Graph-oriented DB: Amazon Neptune, Neo4j, OrientDB are some examples of modern graph-oritened databases. When your data can be represented as nodes and has many to many relationships between them, you should consider picking this.

Key value oriented DB: These kinds of databases stores the data in the form of hashmaps/dictionaries. They are mostly in-memory and widely used in places where high-speed data retrieval is necessary. Redis is one of the popular KV stores that support different data structures.

There are also many simple KV stores like BoltDB and RocksDB that can be embedded in your code in order to maintain some state. And not to mention robust, distributed KV stores like Memcached that’s used by several distributed systems.

Relational Database

There are many good old relational databases like Postgresql, MySQL and OracleDB. As the name indicates we use a relational database when there is some relation between the data we deal with. These databases are ACID compliant.

Any e-commerce data will have tight relationships between them. For example, one user will have multiple orders. One order will have multiple products. One user will have multiple wishlists. Again one wishlist will have multiple products etc.

Sample schema representation of Nozama
Servers establishing the connection to our new member in the architecture

Its obvious that Nozama needs a relational database and we have chosen PostgreSQL.

P.S. One should know that at one point of time the database will become the bottleneck in any architecture. But we are not going to optimize it right away.

If you start over optimizing the systems even before you face the real problem, it causes more harm than good. Keep in mind that premature optimization is bad.

Premature optimization is the root of all evil.


Cache is used to store the data which are accessed very frequently with as minimum latency as possible. Most of the caches are in-memory to provide low latency data access.

Holiday season deals on Nozama website

It’s the holiday season, and deals are going on in Nozama. The stock won’t last as people will be swarming the products page to buy the discounted items. We need to update the product page instantly when something goes out of stock.

In this scenario, the number of in-stock items for a specific set of discounted products is the data that is going to be accessed very frequently. It’s okay if we use the database to query it in normal hours, but this is the peak traffic time as the deals are going on and we cannot afford latency. Already our Postgres database will be loaded dealing with other queries.

We are going to store the frequently accessed data into a cache layer. This way we don’t have to wait for the database query which is too costly at this moment.

We are going to use Redis as a cache layer to store our stocks. While redis supports different data structures and we choose hashmap so that the cost for retrieval is O(1). Our data in Redis will look something like this.

in_stock: {<product_id>: 40, <product_id>: 10, <product_id>: 0}

So when the deals page is accessed, the stock details are taken from the cache layer instead of hitting the database.

Our current architecture of Nozama

Above is our current architecture for Nozama. Now our e-commerce website can handle 1000’s of concurrent users. In above diagram if you replace all freehand sketches with proper boxes and use some arrows, it becomes the formal architecture diagram.

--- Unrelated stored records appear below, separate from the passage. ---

/-- 08 R182-R186, R188, R189, R191, R195; 07 R175: FADD, FSUB, FMUL and FFMA deliver the exact result rounded once, to nearest with ties to even or, with x = 1, in the direction of GCFG.FRM;
the packed words the same for each half in their 16-bit format, GRED.FADD for each combination of its tree, FSCALE for its operand times a power of two. A finite exact result is delivered as a
finite number unless it overflows (then as Table 8.4 gives), an exact zero with its sign; a NaN operand and an invalid operation give the canonical NaN, and infinite operands the infinity.
Each sets the sticky flags of Table 8.5 that its lanes, halves and combinations meet: NX, UF, OF, NV. -/
def Obligations.FloatArithmeticRoundsTheExactResult : Prop :=
  (∀ w : FmtA,
    let rounded := fun (i : Instr) (f : BitVec 2 → Word → Word → Word → Word × BitVec 5) => GivesFlags i w.u w.n w.d 1 (fun c l =>
      let r := f (if w.x then c.g.gcfg.extractLsb' 0 2 else 0#2) (op32 c w.a l) (op32 c w.b l) (op32 c w.d l)
      (r.1.setWidth 64, r.2))
    (∃ f, rounded (.fadd w) f ∧ ∀ m a b d, IsSum 8 23 m a.toNat b.toNat (f m a b d).1.toNat (f m a b d).2) ∧
    (∃ f, rounded (.fsub w) f ∧ ∀ m a b d, IsSum 8 23 m a.toNat (b ^^^ 0x80000000#32).toNat (f m a b d).1.toNat (f m a b d).2) ∧
    (∃ f, rounded (.fmul w) f ∧ ∀ m a b d, IsProduct 8 23 m a.toNat b.toNat (f m a b d).1.toNat (f m a b d).2) ∧
    (∃ f, rounded (.ffma w) f ∧ ∀ m a b d, IsFused 8 23 m a.toNat b.toNat d.toNat (f m a b d).1.toNat (f m a b d).2) ∧
    (∃ f, GivesFloats (.hadd2 w) w f ∧ ∀ a b d, BothHalves a b d (f a b d).1 (f a b d).2 (fun a b _ r fl => IsSum 5 10 0#2 a b r fl)) ∧
    (∃ f, GivesFloats (.hmul2 w) w f ∧ ∀ a b d, BothHalves a b d (f a b d).1 (f a b d).2 (fun a b _ r fl => IsProduct 5 10 0#2 a b r fl)) ∧
    (∃ f, GivesFloats (.hfma2 w) w f ∧ ∀ a b d, BothHalves a b d (f a b d).1 (f a b d).2 (fun a b d r fl => IsFused 5 10 0#2 a b d r fl)) ∧
    (∃ f, GivesFloats (.badd2 w) w f ∧ ∀ a b d, BothHalves a b d (f a b d).1 (f a b d).2 (fun a b _ r fl => IsSum 8 7 0#2 a b r fl)) ∧
    (∃ f, GivesFloats (.bmul2 w) w f ∧ ∀ a b d, BothHalves a b d (f a b d).1 (f a b d).2 (fun a b _ r fl => IsProduct 8 7 0#2 a b r fl)) ∧
    (∃ f, GivesFloats (.bfma2 w) w f ∧ ∀ a b d, BothHalves a b d (f a b d).1 (f a b d).2 (fun a b d r fl => IsFused 8 7 0#2 a b d r fl)) ∧
    (∃ f : Word → Word → Word × BitVec 5,
      GivesFlags (.fscale w) w.u w.n w.d 1 (fun c l => ((f (op32 c w.a l) (srcB32 c w.x w.b l)).1.setWidth 64, (f (op32 c w.a l) (srcB32 c w.x w.b l)).2)) ∧ ∀ a n,
      let r := (f a n).1.toNat
      (codeNan 8 23 a.toNat = true → Invalid 8 23 (codeSig 8 23 a.toNat) r (f a n).2) ∧ (codeInf 8 23 a.toNat = true → Infinite 8 23 (codeNeg 8 23 a.toNat) r (f a n).2) ∧
      ∀ p, codeVal 8 23 a.toNat = some p → Exactly 8 23 0#2 (p * (2 : Rat) ^ n.toInt) (codeNeg 8 23 a.toNat) r (f a n).2)) ∧
  (∀ w : FmtX, ∃ f, Combines (.gredFadd w) w f ∧ ∀ a b, IsSum 8 23 0#2 a.toNat b.toNat (f a b).1.toNat (f a b).2)

/-- 08 R190, R192 (Table 8.6); 07 R175: FMIN, FMAX and FAMAX deliver one of their operands, the lesser or the greater with -0 below +0, the number when one is a NaN, the canonical NaN when both
are, and GRED.FMIN and GRED.FMAX combine their lanes so; they set NV for a signalling NaN and no other flag. FCMP takes the zeros as equal; it sets NV for a signalling NaN and, under a
signalling condition, for unordered operands. -/
def Obligations.FloatOrderResults : Prop :=
  (∃ lesser greater : Word → Word → Word × BitVec 5,
    (∀ w : FmtA, GivesFloats (.fmin w) w (fun a b _ => lesser a b) ∧ GivesFloats (.fmax w) w (fun a b _ => greater a b) ∧
      GivesFloats (.famax w) w (fun a _ d => greater d (a &&& 0x7FFFFFFF#32))) ∧
    (∀ w : FmtX, Combines (.gredFmin w) w lesser ∧ Combines (.gredFmax w) w greater) ∧
    (∀ f, f = lesser ∨ f = greater → ∀ a b,
      let nan := fun (x : Word) => codeNan 8 23 x.toNat
      (f a b).2 = (if codeSig 8 23 a.toNat || codeSig 8 23 b.toNat then 0x10#5 else 0#5) ∧ (nan a = true → nan b = true → (f a b).1 = 0x7FC00000#32) ∧
      (nan a = true → nan b = false → (f a b).1 = b) ∧ (nan a = false → nan b = true → (f a b).1 = a) ∧ (nan a = false → nan b = false → (f a b).1 = a ∨ (f a b).1 = b)) ∧
    (∀ a b, codeNan 8 23 a.toNat = false → codeNan 8 23 b.toNat = false →
      order32 (lesser a b).1 ≤ order32 a ∧ order32 (lesser a b).1 ≤ order32 b ∧ order32 a ≤ order32 (greater a b).1 ∧ order32 b ≤ order32 (greater a b).1)) ∧
  (∀ w : FmtP, ∃ f : Word → Word → Bool × BitVec 5, GivesBit (.fcmp w) w.u w.pd (fun c l => (f (op32 c w.a l) (op32 c w.b l)).1) ∧
    SetsFlags (.fcmp w) w.u (fun c l => (f (op32 c w.a l) (op32 c w.b l)).2) ∧ ∀ a b,
    let unordered := codeNan 8 23 a.toNat || codeNan 8 23 b.toNat
    (f a b).2 = (if codeSig 8 23 a.toNat || codeSig 8 23 b.toNat || (unordered && decide (w.cond.toNat ∈ [2, 3, 4, 5])) then 0x10#5 else 0#5) ∧
    (unordered = true → (f a b).1 = decide (w.cond.toNat ∈ [1, 6, 8, 9, 10, 11])) ∧
    (∀ p q, codeVal 8 23 a.toNat = some p → codeVal 8 23 b.toNat = some q → w.cond.toNat < 12 →
      (f a b).1 = (match w.cond.toNat with
        | 0 => decide (p = q) | 1 => decide (p ≠ q) | 2 => decide (p < q) | 3 => decide (p ≤ q) | 4 => decide (q < p) | 5 => decide (q ≤ p)
        | 6 => false | 7 => true | 8 => decide (p < q) | 9 => decide (p ≤ q) | 10 => decide (q < p) | _ => decide (q ≤ p))))

/-- A word of one FP32 operand: what it delivers for a NaN is the canonical NaN, with NV for a signalling one, and of any other value v holds (08 R194, Table 8.8). -/
def OneOperand (i : Instr) (w : FmtX) (v : Nat → Nat → BitVec 5 → Prop) : Prop :=
  ∃ f, GivesFloat i w f ∧ ∀ a, (codeNan 8 23 a.toNat = true → Invalid 8 23 (codeSig 8 23 a.toNat) (f a).1.toNat (f a).2) ∧
    (codeNan 8 23 a.toNat = false → v a.toNat (f a).1.toNat (f a).2)

/-- r and fl round a to an integer: n holds of its value and the integer; the sign is a's, infinities stay, no flag is set (08 R194). -/
def ToInteger (n : Rat → Int → Prop) (a r : Nat) (fl : BitVec 5) : Prop :=
  fl = 0#5 ∧ codeNeg 8 23 r = codeNeg 8 23 a ∧ (codeInf 8 23 a = true → r = a) ∧ ∀ p, codeVal 8 23 a = some p → ∃ k : Int, codeVal 8 23 r = some (k : Rat) ∧ n p k

/-- The integer k is p rounded in direction m (08 R182). -/
def IntRound (m : BitVec 2) (p : Rat) (k : Int) : Prop :=
  match m.toNat with
  | 0 => |(k : Rat) - p| ≤ 1 / 2 ∧ (|(k : Rat) - p| = 1 / 2 → k % 2 = 0)
  | 1 => k = if 0 ≤ p then p.floor else p.ceil
  | 2 => k = p.floor
  | _ => k = p.ceil

/-- The exponent and fraction widths of a floating type of CVT, and the signedness and width of an integer type (05 Table 5.5). -/
def floatType (t : BitVec 3) : Nat × Nat := if t = 1#3 then (5, 10) else if t = 2#3 then (8, 7) else (8, 23)
def intType (t : BitVec 3) : Bool × Nat := (t = 3#3 ∨ t = 5#3, if t.toNat < 5 then 32 else 64)

/-- 08 R193, R194, R196-R198 (Tables 8.7, 8.8, 8.10): NEG and ABS; FLOOR, CEIL, TRUNC and RNDNE; FRACT, SQRT correctly rounded; RCP and RSQ within one ulp; of EXP2, LOG2, SINPI and COSPI the
special inputs (their bound for other inputs is not stated here); CVT between all its types. 09 R212-R215: CVTN, and QSCALE under both its rules. Each with its flags. Choices of the model in it: logs 37
and 55 (UF of an approximate function is judged on the exact result, and one that overflows delivers infinity). -/
def Obligations.FloatToIntegerAndSignResults : Prop :=
  (∀ w : FmtX,
    (∃ f, GivesFloat (.funaryNeg w) w f ∧ ∀ a, f a = (if codeNan 8 23 a.toNat then 0x7FC00000#32 else a ^^^ 0x80000000#32, 0#5)) ∧
    (∃ f, GivesFloat (.funaryAbs w) w f ∧ ∀ a, f a = (if codeNan 8 23 a.toNat then 0x7FC00000#32 else a &&& 0x7FFFFFFF#32, 0#5)) ∧
    OneOperand (.funaryFloor w) w (ToInteger (IntRound 2#2)) ∧ OneOperand (.funaryCeil w) w (ToInteger (IntRound 3#2)) ∧
    OneOperand (.funaryTrunc w) w (ToInteger (IntRound 1#2)) ∧ OneOperand (.funaryRndne w) w (ToInteger (IntRound 0#2)) ∧
    OneOperand (.funaryFract w) w (fun a r fl => (codeInf 8 23 a = true → Invalid 8 23 true r fl) ∧ ∀ p, codeVal 8 23 a = some p →
      (p = p.floor → r = 0 ∧ fl = 0#5) ∧ (p ≠ p.floor → (∃ k, RoundsTo 8 23 0#2 (p - p.floor) k ∧ r = min k 0x3F7FFFFF) ∧ Flagged 8 23 0#2 (p - p.floor) r fl)) ∧
    OneOperand (.funarySqrt w) w (fun a r fl => (codeInf 8 23 a = true → if codeNeg 8 23 a then Invalid 8 23 true r fl else r = a ∧ fl = 0#5) ∧ ∀ p, codeVal 8 23 a = some p →
      (p = 0 → r = a ∧ fl = 0#5) ∧ (p < 0 → Invalid 8 23 true r fl) ∧
      (0 < p → ∃ q, codeVal 8 23 r = some q ∧ 0 < q ∧ (fl = if q * q = p then 0#5 else 1#5) ∧ ∀ k x, codeVal 8 23 k = some x → 0 ≤ x →
        (x < q → ((x + q) / 2) ^ 2 ≤ p) ∧ (q < x → p ≤ ((q + x) / 2) ^ 2))) ∧
    OneOperand (.funaryRcp w) w (fun a r fl => (codeInf 8 23 a = true → r = zeroCode 8 23 (codeNeg 8 23 a) ∧ fl = 0#5) ∧ ∀ p, codeVal 8 23 a = some p →
      (p = 0 → r = infCode 8 23 (codeNeg 8 23 a) ∧ fl = 0x08#5) ∧
      (p ≠ 0 → Overflows 8 23 0#2 (1 / p) → r = infCode 8 23 (codeNeg 8 23 a) ∧ fl = 0x05#5) ∧
      (p ≠ 0 → ¬ Overflows 8 23 0#2 (1 / p) → ∃ q, codeVal 8 23 r = some q ∧ Flagged 8 23 0#2 (1 / p) r fl ∧ ((∃ n : Int, |p| = (2 : Rat) ^ n) → q = 1 / p) ∧
        ∀ e : Int, (2 : Rat) ^ e ≤ |1 / p| → |1 / p| < (2 : Rat) ^ (e + 1) → |q - 1 / p| ≤ (2 : Rat) ^ (max e (-126) - 23))) ∧
    OneOperand (.funaryRsq w) w (fun a r fl => (codeInf 8 23 a = true → if codeNeg 8 23 a then Invalid 8 23 true r fl else r = 0 ∧ fl = 0#5) ∧ ∀ p, codeVal 8 23 a = some p →
      (p = 0 → r = infCode 8 23 (codeNeg 8 23 a) ∧ fl = 0x08#5) ∧ (p < 0 → Invalid 8 23 true r fl) ∧
      (0 < p → ∃ q, codeVal 8 23 r = some q ∧ 0 < q ∧ (fl = if q * q * p = 1 then 0#5 else 1#5) ∧ ∀ e : Int, ((2 : Rat) ^ e) ^ 2 * p ≤ 1 → 1 < ((2 : Rat) ^ (e + 1)) ^ 2 * p →
        (q - (2 : Rat) ^ (e - 23)) ^ 2 * p ≤ 1 ∧ 1 ≤ (q + (2 : Rat) ^ (e - 23)) ^ 2 * p)) ∧
    OneOperand (.funaryExp2 w) w (fun a r fl => (codeInf 8 23 a = true → r = (if codeNeg 8 23 a then 0 else a) ∧ fl = 0#5) ∧ ∀ p, codeVal 8 23 a = some p →
      (∀ n : Int, p = n → -149 ≤ n → n ≤ 127 → codeVal 8 23 r = some ((2 : Rat) ^ n) ∧ fl = 0#5) ∧ (128 ≤ p → r = 0x7F800000 ∧ fl = 0x05#5) ∧ (p ≤ -150 → r = 0 ∧ fl = 0x03#5)) ∧
    OneOperand (.funaryLog2 w) w (fun a r fl => (codeInf 8 23 a = true → if codeNeg 8 23 a then Invalid 8 23 true r fl else r = a ∧ fl = 0#5) ∧ ∀ p, codeVal 8 23 a = some p →
      (p = 0 → r = 0xFF800000 ∧ fl = 0x08#5) ∧ (p < 0 → Invalid 8 23 true r fl) ∧ ∀ n : Int, p = (2 : Rat) ^ n → codeVal 8 23 r = some (n : Rat) ∧ fl = 0#5 ∧ (n = 0 → r = 0)) ∧
    OneOperand (.funarySinpi w) w (fun a r fl => (codeInf 8 23 a = true → Invalid 8 23 true r fl) ∧ ∀ p, codeVal 8 23 a = some p → ∀ n : Int,
      (p = n → r = zeroCode 8 23 (codeNeg 8 23 a) ∧ fl = 0#5) ∧ (p = n + 1 / 2 → codeVal 8 23 r = some (if n % 2 = 0 then 1 else -1) ∧ fl = 0#5)) ∧
    OneOperand (.funaryCospi w) w (fun a r fl => (codeInf 8 23 a = true → Invalid 8 23 true r fl) ∧ ∀ p, codeVal 8 23 a = some p → ∀ n : Int,
      (p = n → codeVal 8 23 r = some (if n % 2 = 0 then 1 else -1) ∧ fl = 0#5) ∧ (p = n + 1 / 2 → r = 0 ∧ fl = 0#5)) ∧
    (∀ t s m, legal (.cvt w t s m) = true → ∃ f : DWord → DWord × BitVec 5,
      GivesFlags (.cvt w t s m) w.u w.n w.d (if 5 ≤ t.toNat then 2 else 1) (fun c l => f (if 5 ≤ s.toNat then op64 c w.a l else (op32 c w.a l).setWidth 64)) ∧ ∀ x,
      let ew := (floatType s).1
      let fw := (floatType s).2
      let a := x.toNat % 2 ^ (ew + fw + 1)
      let int : Int := if (intType s).1 then (x.setWidth (intType s).2).toInt else ((x.setWidth (intType s).2).toNat : Int)
      let r := (f x).1.toNat
      let wide := (intType t).2
      let lo : Int := if (intType t).1 then -(2 ^ (wide - 1)) else 0
      let hi : Int := if (intType t).1 then 2 ^ (wide - 1) - 1 else 2 ^ wide - 1
      let put := fun (n : Int) => (n % 2 ^ wide).toNat
      (t.toNat < 3 → s.toNat < 3 →
        (codeNan ew fw a = true → Invalid (floatType t).1 (floatType t).2 (codeSig ew fw a) r (f x).2) ∧
        (codeInf ew fw a = true → Infinite (floatType t).1 (floatType t).2 (codeNeg ew fw a) r (f x).2) ∧
        ∀ p, codeVal ew fw a = some p → Exactly (floatType t).1 (floatType t).2 m p (codeNeg ew fw a) r (f x).2) ∧
      (t.toNat < 3 → 3 ≤ s.toNat → Exactly (floatType t).1 (floatType t).2 m (int : Rat) false r (f x).2) ∧
      (3 ≤ t.toNat → s.toNat < 3 →
        (codeNan ew fw a = true → r = 0 ∧ (f x).2 = 0x10#5) ∧ (codeInf ew fw a = true → r = put (if codeNeg ew fw a then lo else hi) ∧ (f x).2 = 0x10#5) ∧
        ∀ p k, codeVal ew fw a = some p → IntRound m p k → r = put (max lo (min hi k)) ∧
          (f x).2 = if k < lo ∨ hi < k then 0x10#5 else if p = k then 0#5 else 1#5))) ∧
  (∀ w : FmtA,
    (∃ f : DWord → Word → Word → Word × BitVec 5,
      GivesFlags (.cvtn w) w.u w.n w.d 1 (fun c l => ((f (op64 c w.a l) (op32 c w.b l) (op32 c w.d l)).1.setWidth 64, (f (op64 c w.a l) (op32 c w.b l) (op32 c w.d l)).2)) ∧ ∀ p ctl d, ∃ q0 q1 f0 f1,
      let is := fun (rnd v q : Nat) (fl : BitVec 5) =>
        if ctl.getLsbD 1 then IsNarrow 1 1 4 0x7 0x0 none (ctl.getLsbD 4) rnd w.x v q fl
        else if ctl.getLsbD 0 then IsNarrow 2 15 8 0x7B 0x7E (some 0x7C) (ctl.getLsbD 4) rnd w.x v q fl
        else IsNarrow 3 7 8 0x7E 0x7F none (ctl.getLsbD 4) rnd w.x v q fl
      let n := if ctl.getLsbD 1 then 4 else 8
      let pos := if ctl.getLsbD 1 then 8 * (ctl.toNat / 4 % 4) else 16 * (ctl.toNat / 4 % 2)
      is (ctl.toNat / 2 ^ 8 % 2 ^ 12) (p.toNat % 2 ^ 32) q0 f0 ∧ is (ctl.toNat / 2 ^ 20) (p.toNat / 2 ^ 32) q1 f1 ∧ (f p ctl d).2 = f0 ||| f1 ∧
      ∀ j, j < 32 → (f p ctl d).1.getLsbD j =
        (if j < pos then d.getLsbD j else if j < pos + n then q0.testBit (j - pos) else if j < pos + 2 * n then q1.testBit (j - pos - n) else d.getLsbD j)) ∧
    (∃ f : Word → Word × BitVec 5, GivesFlags (.qscale w) w.u w.n w.d 1 (fun c l => ((f (op32 c w.a l)).1.setWidth 64, (f (op32 c w.a l)).2)) ∧ ∀ a,
      (f a).2 = (if codeSig 8 23 a.toNat then 0x10#5 else 0#5) ∧ (codeVal 8 23 a.toNat = none → (f a).1 = 0xFF#32) ∧ (codeVal 8 23 a.toNat = some 0 → (f a).1 = 0x7F#32) ∧
      (∀ p, codeVal 8 23 a.toNat = some p → p ≠ 0 → ∃ e : Int, (f a).1 = BitVec.ofInt 32 (max (-127) (min 127 e) + 127) ∧
        (w.x = false → (2 : Rat) ^ (e + (if w.b.toNat = 2 then 8 else if w.b.toNat = 3 then 15 else 2)) ≤ |p| ∧
          |p| < (2 : Rat) ^ (e + (if w.b.toNat = 2 then 8 else if w.b.toNat = 3 then 15 else 2) + 1)) ∧
        (w.x = true →
          let most : Rat := if w.b.toNat = 2 then 448 else if w.b.toNat = 3 then 57344 else 6
          most * (2 : Rat) ^ (e - 1) < |p| ∧ |p| ≤ most * (2 : Rat) ^ e))))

Pat yourself on the back. I know it’s a long post and you came this far. You learnt the basic concepts and components of system design. You also learnt how to architect a simple and scalable solution for an e-commerce website.

I say this again, system designs are open-ended problems. The architecture we designed now might not work for all scenarios. But If you have not done any architecture designs, I am sure it would’ve given you a gist of it.